* **WHAT YOU WILL DO**: Show all lines from the records below in which the string "opened" is present.

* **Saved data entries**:
★ ★ ★ ★ ★

-- ==== Sys2Proof/Machine/RegsHost.lean ====
section
/-!
DEFINITION. The spec's register tables for the regions GLB, PWR, REF, HST, ATT, PMU, SEC and RAS, and every COMMIT register, one definition per field.
Each names, in this order: its own number, the BAR0 byte offset of the first instance, the instances' counts and
strides, its lowest bit, its width, its access, its change class, its value after reset, where that value comes
from, what a written value is taken as, and whether it is a count.
-/

namespace Sys2Proof.Machine

/-- R4: GLB.ID.PART [31:16]. -/
def Row.GLB_ID_PART : Row := ⟨0, 0x0, [], 16, 16, .ro, .none, 25650, .val, .keep, .no⟩

/-- R4: GLB.ID.VARIANT [15:12]. -/
def Row.GLB_ID_VARIANT : Row := ⟨1, 0x0, [], 12, 4, .ro, .none, 1, .fuse, .keep, .no⟩

/-- R4: GLB.ID.STEPPING [11:8]. -/
def Row.GLB_ID_STEPPING : Row := ⟨2, 0x0, [], 8, 4, .ro, .none, 0, .fuse, .keep, .no⟩

/-- R4: GLB.ID.CIPHER_FUSED [0]. -/
def Row.GLB_ID_CIPHER_FUSED : Row := ⟨3, 0x0, [], 0, 1, .ro, .none, 0, .fuse, .keep, .no⟩

/-- R35: SEC.IMG_ADDR_LO.ADDR [31:0]. -/
def Row.SEC_IMG_ADDR_LO_ADDR : Row := ⟨4, 0x60100, [], 0, 32, .rw, .live, 0, .val, .align 4096, .no⟩

/-- R35: SEC.IMG_ADDR_HI.ADDR [31:0]. -/
def Row.SEC_IMG_ADDR_HI_ADDR : Row := ⟨5, 0x60104, [], 0, 32, .rw, .live, 0, .val, .keep, .no⟩

/-- R35: SEC.IMG_LEN.LEN [26:0]. The table says "at most 67,108,864" and not what a longer LEN is taken as: it is kept as
written, and the checks of R28 then refuse the image (DESIGN CHOICE, assumption 50). -/
def Row.SEC_IMG_LEN_LEN : Row := ⟨6, 0x60108, [], 0, 27, .rw, .live, 0, .val, .keep, .no⟩

/-- R35: SEC.IMG_CTL.OP [3:0]. -/
def Row.SEC_IMG_CTL_OP : Row := ⟨7, 0x6010C, [], 0, 4, .wo, .live, 0, .val, .keep, .no⟩

/-- R35: SEC.IMG_STAT.BUSY [31]. -/
def Row.SEC_IMG_STAT_BUSY : Row := ⟨8, 0x60110, [], 31, 1, .ro, .none, 0, .val, .keep, .no⟩

/-- R35: SEC.IMG_STAT.STAGED [30]. -/
def Row.SEC_IMG_STAT_STAGED : Row := ⟨9, 0x60110, [], 30, 1, .ro, .none, 0, .val, .keep, .no⟩

/-- R35: SEC.IMG_STAT.REFUSED [29]. -/
def Row.SEC_IMG_STAT_REFUSED : Row := ⟨10, 0x60110, [], 29, 1, .w1c, .live, 0, .val, .keep, .no⟩

/-- R35: SEC.IMG_STAT.REASON [27:24]. -/
def Row.SEC_IMG_STAT_REASON : Row := ⟨11, 0x60110, [], 24, 4, .ro, .none, 0, .val, .keep, .no⟩

/-- R35: SEC.IMG_STAT.SCOPE [22:20]. -/
def Row.SEC_IMG_STAT_SCOPE : Row := ⟨12, 0x60110, [], 20, 3, .ro, .none, 0, .val, .keep, .no⟩

/-- R35: SEC.IMG_STAT.PROGRESS [7:0]. -/
def Row.SEC_IMG_STAT_PROGRESS : Row := ⟨13, 0x60110, [], 0, 8, .ro, .none, 0, .val, .keep, .no⟩

/-- R37: GLB.FP_INFO.BUILD [31:16]. -/
def Row.GLB_FP_INFO_BUILD : Row := ⟨14, 0x10, [], 16, 16, .ro, .none, 0, .opened, .keep, .no⟩

/-- R37: GLB.FP_INFO.SVN [15:10]. -/
def Row.GLB_FP_INFO_SVN : Row := ⟨15, 0x10, [], 10, 6, .ro, .none, 0, .opened, .keep, .no⟩

/-- R37: GLB.FP_INFO.SOURCE [9:8]. -/
def Row.GLB_FP_INFO_SOURCE : Row := ⟨16, 0x10, [], 8, 2, .ro, .none, 3, .opened, .keep, .no⟩

/-- R37: GLB.FP_INFO.TRIALS [7:4]. -/
def Row.GLB_FP_INFO_TRIALS : Row := ⟨17, 0x10, [], 4, 4, .ro, .none, 0, .opened, .keep, .no⟩

/-- R37: GLB.FP_INFO.CONFIRMED [0]. -/
def Row.GLB_FP_INFO_CONFIRMED : Row := ⟨18, 0x10, [], 0, 1, .ro, .none, 0, .opened, .keep, .no⟩

/-- R37: GLB.FP_HASH.HASH [31:0]. -/
def Row.GLB_FP_HASH_HASH : Row := ⟨19, 0x20, [(8, 0x4)], 0, 32, .ro, .none, 0, .opened, .keep, .no⟩

/-- R38: GLB.BLK_CTL.STOPPING [9]. -/
def Row.GLB_BLK_CTL_STOPPING : Row := ⟨20, 0x100, [(8, 0x4)], 9, 1, .ro, .none, 0, .val, .keep, .no⟩

/-- R38: GLB.BLK_CTL.STOPPED [8]. -/
def Row.GLB_BLK_CTL_STOPPED : Row := ⟨21, 0x100, [(8, 0x4)], 8, 1, .ro, .none, 0, .val, .keep, .no⟩

/-- R38: GLB.BLK_CTL.STOP [0]. -/
def Row.GLB_BLK_CTL_STOP : Row := ⟨22, 0x100, [(8, 0x4)], 0, 1, .rw, .live, 0, .val, .keep, .no⟩

/-- R42: GLB.WR_REJECT.VALID [31]. -/
def Row.GLB_WR_REJECT_VALID : Row := ⟨23, 0x40, [], 31, 1, .w1c, .live, 0, .val, .keep, .no⟩

/-- R42: GLB.WR_REJECT.COUNT [30:23]. -/
def Row.GLB_WR_REJECT_COUNT : Row := ⟨24, 0x40, [], 23, 8, .ro, .none, 0, .val, .keep, .live⟩

/-- R42: GLB.WR_REJECT.WORD_ADDR [22:0]. -/
def Row.GLB_WR_REJECT_WORD_ADDR : Row := ⟨25, 0x40, [], 0, 23, .ro, .none, 0, .val, .keep, .no⟩

/-- R277: SEC.KEY_DATA.BYTES [31:0]. -/
def Row.SEC_KEY_DATA_BYTES : Row := ⟨600, 0x60200, [(12, 0x4)], 0, 32, .wo, .live, 0, .val, .keep, .no⟩

/-- R277: SEC.KEY_CMD.OP [31:28]. -/
def Row.SEC_KEY_CMD_OP : Row := ⟨601, 0x60240, [], 28, 4, .wo, .live, 0, .val, .keep, .no⟩

/-- R277: SEC.KEY_CMD.SLOT [8:0]. -/
def Row.SEC_KEY_CMD_SLOT : Row := ⟨602, 0x60240, [], 0, 9, .wo, .live, 0, .val, .keep, .no⟩

/-- R277: SEC.KEY_STAT.BUSY [31]. -/
def Row.SEC_KEY_STAT_BUSY : Row := ⟨603, 0x60244, [], 31, 1, .ro, .none, 0, .val, .keep, .no⟩

/-- R277: SEC.KEY_STAT.REFUSED [30]. -/
def Row.SEC_KEY_STAT_REFUSED : Row := ⟨604, 0x60244, [], 30, 1, .w1c, .live, 0, .val, .keep, .no⟩

/-- R277: SEC.KEY_STAT.REASON [27:24]. -/
def Row.SEC_KEY_STAT_REASON : Row := ⟨605, 0x60244, [], 24, 4, .ro, .none, 0, .val, .keep, .no⟩

/-- R277: SEC.XFER_ADDR_LO.ADDR [31:0]. -/
def Row.SEC_XFER_ADDR_LO_ADDR : Row := ⟨606, 0x60250, [], 0, 32, .rw, .live, 0, .val, .align 4096, .no⟩

/-- R277: SEC.XFER_ADDR_HI.ADDR [31:0]. -/
def Row.SEC_XFER_ADDR_HI_ADDR : Row := ⟨607, 0x60254, [], 0, 32, .rw, .live, 0, .val, .keep, .no⟩

/-- R277: SEC.DEV_ID_LO.ID [31:0]. -/
def Row.SEC_DEV_ID_LO_ID : Row := ⟨608, 0x60260, [], 0, 32, .ro, .none, 0, .fuse, .keep, .no⟩

/-- R277: SEC.DEV_ID_HI.ID [31:0]. -/
def Row.SEC_DEV_ID_HI_ID : Row := ⟨609, 0x60264, [], 0, 32, .ro, .none, 0, .fuse, .keep, .no⟩

/-- R277: SEC.SES_CFG.EN [31]. -/
def Row.SEC_SES_CFG_EN : Row := ⟨610, 0x60280, [(2, 0x4)], 31, 1, .rw, .live, 0, .fp, .keep, .no⟩

/-- R277: SEC.SES_CFG.PEER_CHK [30]. -/
def Row.SEC_SES_CFG_PEER_CHK : Row := ⟨611, 0x60280, [(2, 0x4)], 30, 1, .rw, .live, 0, .fp, .keep, .no⟩

/-- R277: SEC.SES_CFG.LIFE [7:0]. -/
def Row.SEC_SES_CFG_LIFE : Row := ⟨612, 0x60280, [(2, 0x4)], 0, 8, .rw, .live, 24, .fp, .clamp 1 168, .no⟩

/-- R277: SEC.PEER_ID_LO.ID [31:0]. -/
def Row.SEC_PEER_ID_LO_ID : Row := ⟨613, 0x60290, [(2, 0x8)], 0, 32, .rw, .live, 0, .fp, .keep, .no⟩

/-- R277: SEC.PEER_ID_HI.ID [31:0]. -/
def Row.SEC_PEER_ID_HI_ID : Row := ⟨614, 0x60294, [(2, 0x8)], 0, 32, .rw, .live, 0, .fp, .keep, .no⟩

/-- R277: SEC.SES_STAT.STATE [31:29]. -/
def Row.SEC_SES_STAT_STATE : Row := ⟨615, 0x602A0, [(2, 0x4)], 29, 3, .ro, .none, 0, .val, .keep, .no⟩

/-- R277: SEC.SES_STAT.REASON [27:24]. -/
def Row.SEC_SES_STAT_REASON : Row := ⟨616, 0x602A0, [(2, 0x4)], 24, 4, .ro, .none, 0, .val, .keep, .no⟩

/-- R277: SEC.SES_STAT.SESSION [15:0]. -/
def Row.SEC_SES_STAT_SESSION : Row := ⟨617, 0x602A0, [(2, 0x4)], 0, 16, .ro, .none, 0, .val, .keep, .no⟩

/-- R348: REF.CFG.REVERT [31]. -/
def Row.REF_CFG_REVERT : Row := ⟨829, 0x20000, [], 31, 1, .rw, .shadowed, 0, .fp, .keep, .no⟩

/-- R348: REF.CFG.QL_OPT [30]. -/
def Row.REF_CFG_QL_OPT : Row := ⟨830, 0x20000, [], 30, 1, .rw, .shadowed, 0, .fp, .keep, .no⟩

/-- R348: REF.CFG.FORCE_EN [29]. -/
def Row.REF_CFG_FORCE_EN : Row := ⟨831, 0x20000, [], 29, 1, .rw, .shadowed, 0, .val, .keep, .no⟩

/-- R348: REF.CFG.FORCE_SEL [28:26]. -/
def Row.REF_CFG_FORCE_SEL : Row := ⟨832, 0x20000, [], 26, 3, .rw, .shadowed, 0, .val, .keep, .no⟩

/-- R348: REF.CFG.QL_MIN [25:22]. -/
def Row.REF_CFG_QL_MIN : Row := ⟨833, 0x20000, [], 22, 4, .rw, .shadowed, 0, .fp, .keep, .no⟩

/-- R348: REF.CFG.DISAGREE_TH [15:8]. -/
def Row.REF_CFG_DISAGREE_TH : Row := ⟨834, 0x20000, [], 8, 8, .rw, .shadowed, 20, .val, .sub 0 1, .no⟩

/-- R348: REF.CFG.BW [6:0]. -/
def Row.REF_CFG_BW : Row := ⟨835, 0x20000, [], 0, 7, .rw, .shadowed, 0, .fp, .clamp 1 100, .no⟩

/-- R348: REF.STAT.STATE [31:29]. -/
def Row.REF_STAT_STATE : Row := ⟨836, 0x20004, [], 29, 3, .ro, .none, 0, .val, .keep, .no⟩

/-- R348: REF.STAT.ACTIVE [28:26]. -/
def Row.REF_STAT_ACTIVE : Row := ⟨837, 0x20004, [], 26, 3, .ro, .none, 0, .val, .keep, .no⟩

/-- R348: REF.STAT.TARGET [25:23]. -/
def Row.REF_STAT_TARGET : Row := ⟨838, 0x20004, [], 23, 3, .ro, .none, 0, .val, .keep, .no⟩

/-- R348: REF.STAT.DISAGREE [22]. -/
def Row.REF_STAT_DISAGREE : Row := ⟨839, 0x20004, [], 22, 1, .ro, .none, 0, .val, .keep, .no⟩

/-- R348: REF.STAT.MT_COARSE [21]. -/
def Row.REF_STAT_MT_COARSE : Row := ⟨840, 0x20004, [], 21, 1, .ro, .none, 0, .val, .keep, .no⟩

/-- R348: REF.STAT.HO_VALID [20]. -/
def Row.REF_STAT_HO_VALID : Row := ⟨841, 0x20004, [], 20, 1, .ro, .none, 0, .val, .keep, .no⟩

/-- R348: REF.STAT.TX_QL [19:16]. -/
def Row.REF_STAT_TX_QL : Row := ⟨842, 0x20004, [], 16, 4, .ro, .none, 11, .opened, .keep, .no⟩

/-- R348: REF.STAT.OFFSET [15:0]. -/
def Row.REF_STAT_OFFSET : Row := ⟨843, 0x20004, [], 0, 16, .ro, .none, 0, .val, .keep, .no⟩

/-- R348: REF.EVT.MT_STEP [5]. -/
def Row.REF_EVT_MT_STEP : Row := ⟨844, 0x20008, [], 5, 1, .w1c, .live, 0, .val, .keep, .no⟩

/-- R348: REF.EVT.CAND_CHANGE [4]. -/
def Row.REF_EVT_CAND_CHANGE : Row := ⟨845, 0x20008, [], 4, 1, .w1c, .live, 0, .val, .keep, .no⟩

/-- R348: REF.EVT.TX_QL_CHANGE [3]. -/
def Row.REF_EVT_TX_QL_CHANGE : Row := ⟨846, 0x20008, [], 3, 1, .w1c, .live, 0, .val, .keep, .no⟩

/-- R348: REF.EVT.DISAGREE [2]. -/
def Row.REF_EVT_DISAGREE : Row := ⟨847, 0x20008, [], 2, 1, .w1c, .live, 0, .val, .keep, .no⟩

/-- R348: REF.EVT.ACT_CHANGE [1]. -/
def Row.REF_EVT_ACT_CHANGE : Row := ⟨848, 0x20008, [], 1, 1, .w1c, .live, 0, .val, .keep, .no⟩

/-- R348: REF.EVT.STATE_CHANGE [0]. -/
def Row.REF_EVT_STATE_CHANGE : Row := ⟨849, 0x20008, [], 0, 1, .w1c, .live, 0, .val, .keep, .no⟩

/-- R348: REF.HO_STAT.LEARN_H [31:16]. -/
def Row.REF_HO_STAT_LEARN_H : Row := ⟨850, 0x20010, [], 16, 16, .ro, .none, 0, .val, .keep, .no⟩

/-- R348: REF.HO_STAT.T0 [15:0]. -/
def Row.REF_HO_STAT_T0 : Row := ⟨851, 0x20010, [], 0, 16, .ro, .none, 0, .val, .keep, .no⟩

/-- R348: REF.HO_CTL.RELEARN [0]. -/
def Row.REF_HO_CTL_RELEARN : Row := ⟨852, 0x20014, [], 0, 1, .wo, .live, 0, .val, .keep, .no⟩

/-- R348: REF.OUT_CFG.EN [31]. -/
def Row.REF_OUT_CFG_EN : Row := ⟨853, 0x20020, [(2, 0x4)], 31, 1, .rw, .live, 0, .fp, .keep, .no⟩

/-- R348: REF.OUT_CFG.SQ_HO [30]. -/
def Row.REF_OUT_CFG_SQ_HO : Row := ⟨854, 0x20020, [(2, 0x4)], 30, 1, .rw, .live, 0, .fp, .keep, .no⟩

/-- R348: REF.OUT_CFG.SQ_QL [29]. -/
def Row.REF_OUT_CFG_SQ_QL : Row := ⟨855, 0x20020, [(2, 0x4)], 29, 1, .rw, .live, 0, .fp, .keep, .no⟩

/-- R348: REF.OUT_CFG.FREQ [1:0]. -/
def Row.REF_OUT_CFG_FREQ : Row := ⟨856, 0x20020, [(2, 0x4)], 0, 2, .rw, .live, 0, .fp, .keep, .no⟩

/-- R348: REF.ESMC_TX.PORTS [31:0]. -/
def Row.REF_ESMC_TX_PORTS : Row := ⟨857, 0x20030, [], 0, 32, .rw, .shadowed, 0, .fp, .keep, .no⟩

/-- R348: REF.CAND.PRIO [31:28]. -/
def Row.REF_CAND_PRIO : Row := ⟨858, 0x20100, [(8, 0x4)], 28, 4, .rw, .shadowed, 0, .fp, .keep, .no⟩

/-- R348: REF.CAND.QL_HOST [27:24]. -/
def Row.REF_CAND_QL_HOST : Row := ⟨859, 0x20100, [(8, 0x4)], 24, 4, .rw, .shadowed, 0, .fp, .keep, .no⟩

/-- R348: REF.CAND.WTR [23:20]. -/
def Row.REF_CAND_WTR : Row := ⟨860, 0x20100, [(8, 0x4)], 20, 4, .rw, .shadowed, 0, .fp, .clamp 0 12, .no⟩

/-- R348: REF.CAND.FREQ [17:16]. -/
def Row.REF_CAND_FREQ : Row := ⟨861, 0x20100, [(8, 0x4)], 16, 2, .rw, .shadowed, 0, .fp, .keep, .no⟩

/-- R348: REF.CAND.PORT [4:0]. -/
def Row.REF_CAND_PORT : Row := ⟨862, 0x20100, [(8, 0x4)], 0, 5, .rw, .shadowed, 0, .fp, .keep, .no⟩

/-- R348: REF.CAND_STAT.QUALIFIED [31]. -/
def Row.REF_CAND_STAT_QUALIFIED : Row := ⟨863, 0x20140, [(8, 0x4)], 31, 1, .ro, .none, 0, .val, .keep, .no⟩

/-- R348: REF.CAND_STAT.ELIGIBLE [30]. -/
def Row.REF_CAND_STAT_ELIGIBLE : Row := ⟨864, 0x20140, [(8, 0x4)], 30, 1, .ro, .none, 0, .val, .keep, .no⟩

/-- R348: REF.CAND_STAT.WTR_RUN [29]. -/
def Row.REF_CAND_STAT_WTR_RUN : Row := ⟨865, 0x20140, [(8, 0x4)], 29, 1, .ro, .none, 0, .val, .keep, .no⟩

/-- R348: REF.CAND_STAT.QL_FAILED [28]. -/
def Row.REF_CAND_STAT_QL_FAILED : Row := ⟨866, 0x20140, [(8, 0x4)], 28, 1, .ro, .none, 0, .val, .keep, .no⟩

/-- R348: REF.CAND_STAT.QL [27:24]. -/
def Row.REF_CAND_STAT_QL : Row := ⟨867, 0x20140, [(8, 0x4)], 24, 4, .ro, .none, 15, .val, .keep, .no⟩

/-- R348: REF.CAND_STAT.WTR_LEFT [23:16]. -/
def Row.REF_CAND_STAT_WTR_LEFT : Row := ⟨868, 0x20140, [(8, 0x4)], 16, 8, .ro, .none, 0, .val, .keep, .no⟩

/-- R348: REF.CAND_STAT.OFFSET [15:0]. -/
def Row.REF_CAND_STAT_OFFSET : Row := ⟨869, 0x20140, [(8, 0x4)], 0, 16, .ro, .none, 0, .val, .keep, .no⟩

/-- R348: REF.MT_LO.MT [31:0]. -/
def Row.REF_MT_LO_MT : Row := ⟨870, 0x20080, [], 0, 32, .ro, .none, 0, .val, .keep, .no⟩

/-- R348: REF.MT_HI.MT [31:0]. -/
def Row.REF_MT_HI_MT : Row := ⟨871, 0x20084, [], 0, 32, .ro, .none, 0, .val, .keep, .no⟩

/-- R348: REF.MT_SET_LO.VALUE [31:0]. -/
def Row.REF_MT_SET_LO_VALUE : Row := ⟨872, 0x20088, [], 0, 32, .rw, .live, 0, .val, .keep, .no⟩

/-- R348: REF.MT_SET_HI.VALUE [31:0]. -/
def Row.REF_MT_SET_HI_VALUE : Row := ⟨873, 0x2008C, [], 0, 32, .rw, .live, 0, .val, .keep, .no⟩

/-- R348: REF.MT_CTL.STEP [0]. -/
def Row.REF_MT_CTL_STEP : Row := ⟨874, 0x20090, [], 0, 1, .wo, .live, 0, .val, .keep, .no⟩

/-- R348: REF.TICK_STAT.IRREG [31]. -/
def Row.REF_TICK_STAT_IRREG : Row := ⟨875, 0x20094, [], 31, 1, .ro, .none, 0, .val, .keep, .no⟩

/-- R348: REF.TICK_STAT.TICKS [30:0]. -/
def Row.REF_TICK_STAT_TICKS : Row := ⟨876, 0x20094, [], 0, 31, .ro, .none, 0, .val, .keep, .no⟩

/-- R365: PWR.STATE_CTL.TARGET [30:28]. -/
def Row.PWR_STATE_CTL_TARGET : Row := ⟨877, 0x10000, [], 28, 3, .rw, .live, 0, .val, .ignoreAbove 4, .no⟩

/-- R365: PWR.STATE_CTL.WING_B [3:2]. -/
def Row.PWR_STATE_CTL_WING_B : Row := ⟨878, 0x10000, [], 2, 2, .rw, .live, 0, .val, .sub 3 2, .no⟩

/-- R365: PWR.STATE_CTL.WING_A [1:0]. -/
def Row.PWR_STATE_CTL_WING_A : Row := ⟨879, 0x10000, [], 0, 2, .rw, .live, 0, .val, .sub 3 2, .no⟩

/-- R365: PWR.STATE_STAT.STATE [31:28]. -/
def Row.PWR_STATE_STAT_STATE : Row := ⟨880, 0x10004, [], 28, 4, .ro, .none, 0, .val, .keep, .no⟩

/-- R365: PWR.STATE_STAT.BUSY [27]. -/
def Row.PWR_STATE_STAT_BUSY : Row := ⟨881, 0x10004, [], 27, 1, .ro, .none, 0, .val, .keep, .no⟩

★ ★ ★ ★ ★

* **PROBLEM SOLUTION**:
def Row.GLB_FP_INFO_BUILD : Row := ⟨14, 0x10, [], 16, 16, .ro, .none, 0, .opened, .keep, .no⟩
def Row.GLB_FP_INFO_SVN : Row := ⟨15, 0x10, [], 10, 6, .ro, .none, 0, .opened, .keep, .no⟩
def Row.GLB_FP_INFO_SOURCE : Row := ⟨16, 0x10, [], 8, 2, .ro, .none, 3, .opened, .keep, .no⟩
def Row.GLB_FP_INFO_TRIALS : Row := ⟨17, 0x10, [], 4, 4, .ro, .none, 0, .opened, .keep, .no⟩
def Row.GLB_FP_INFO_CONFIRMED : Row := ⟨18, 0x10, [], 0, 1, .ro, .none, 0, .opened, .keep, .no⟩
def Row.GLB_FP_HASH_HASH : Row := ⟨19, 0x20, [(8, 0x4)], 0, 32, .ro, .none, 0, .opened, .keep, .no⟩
def Row.REF_STAT_TX_QL : Row := ⟨842, 0x20004, [], 16, 4, .ro, .none, 11, .opened, .keep, .no⟩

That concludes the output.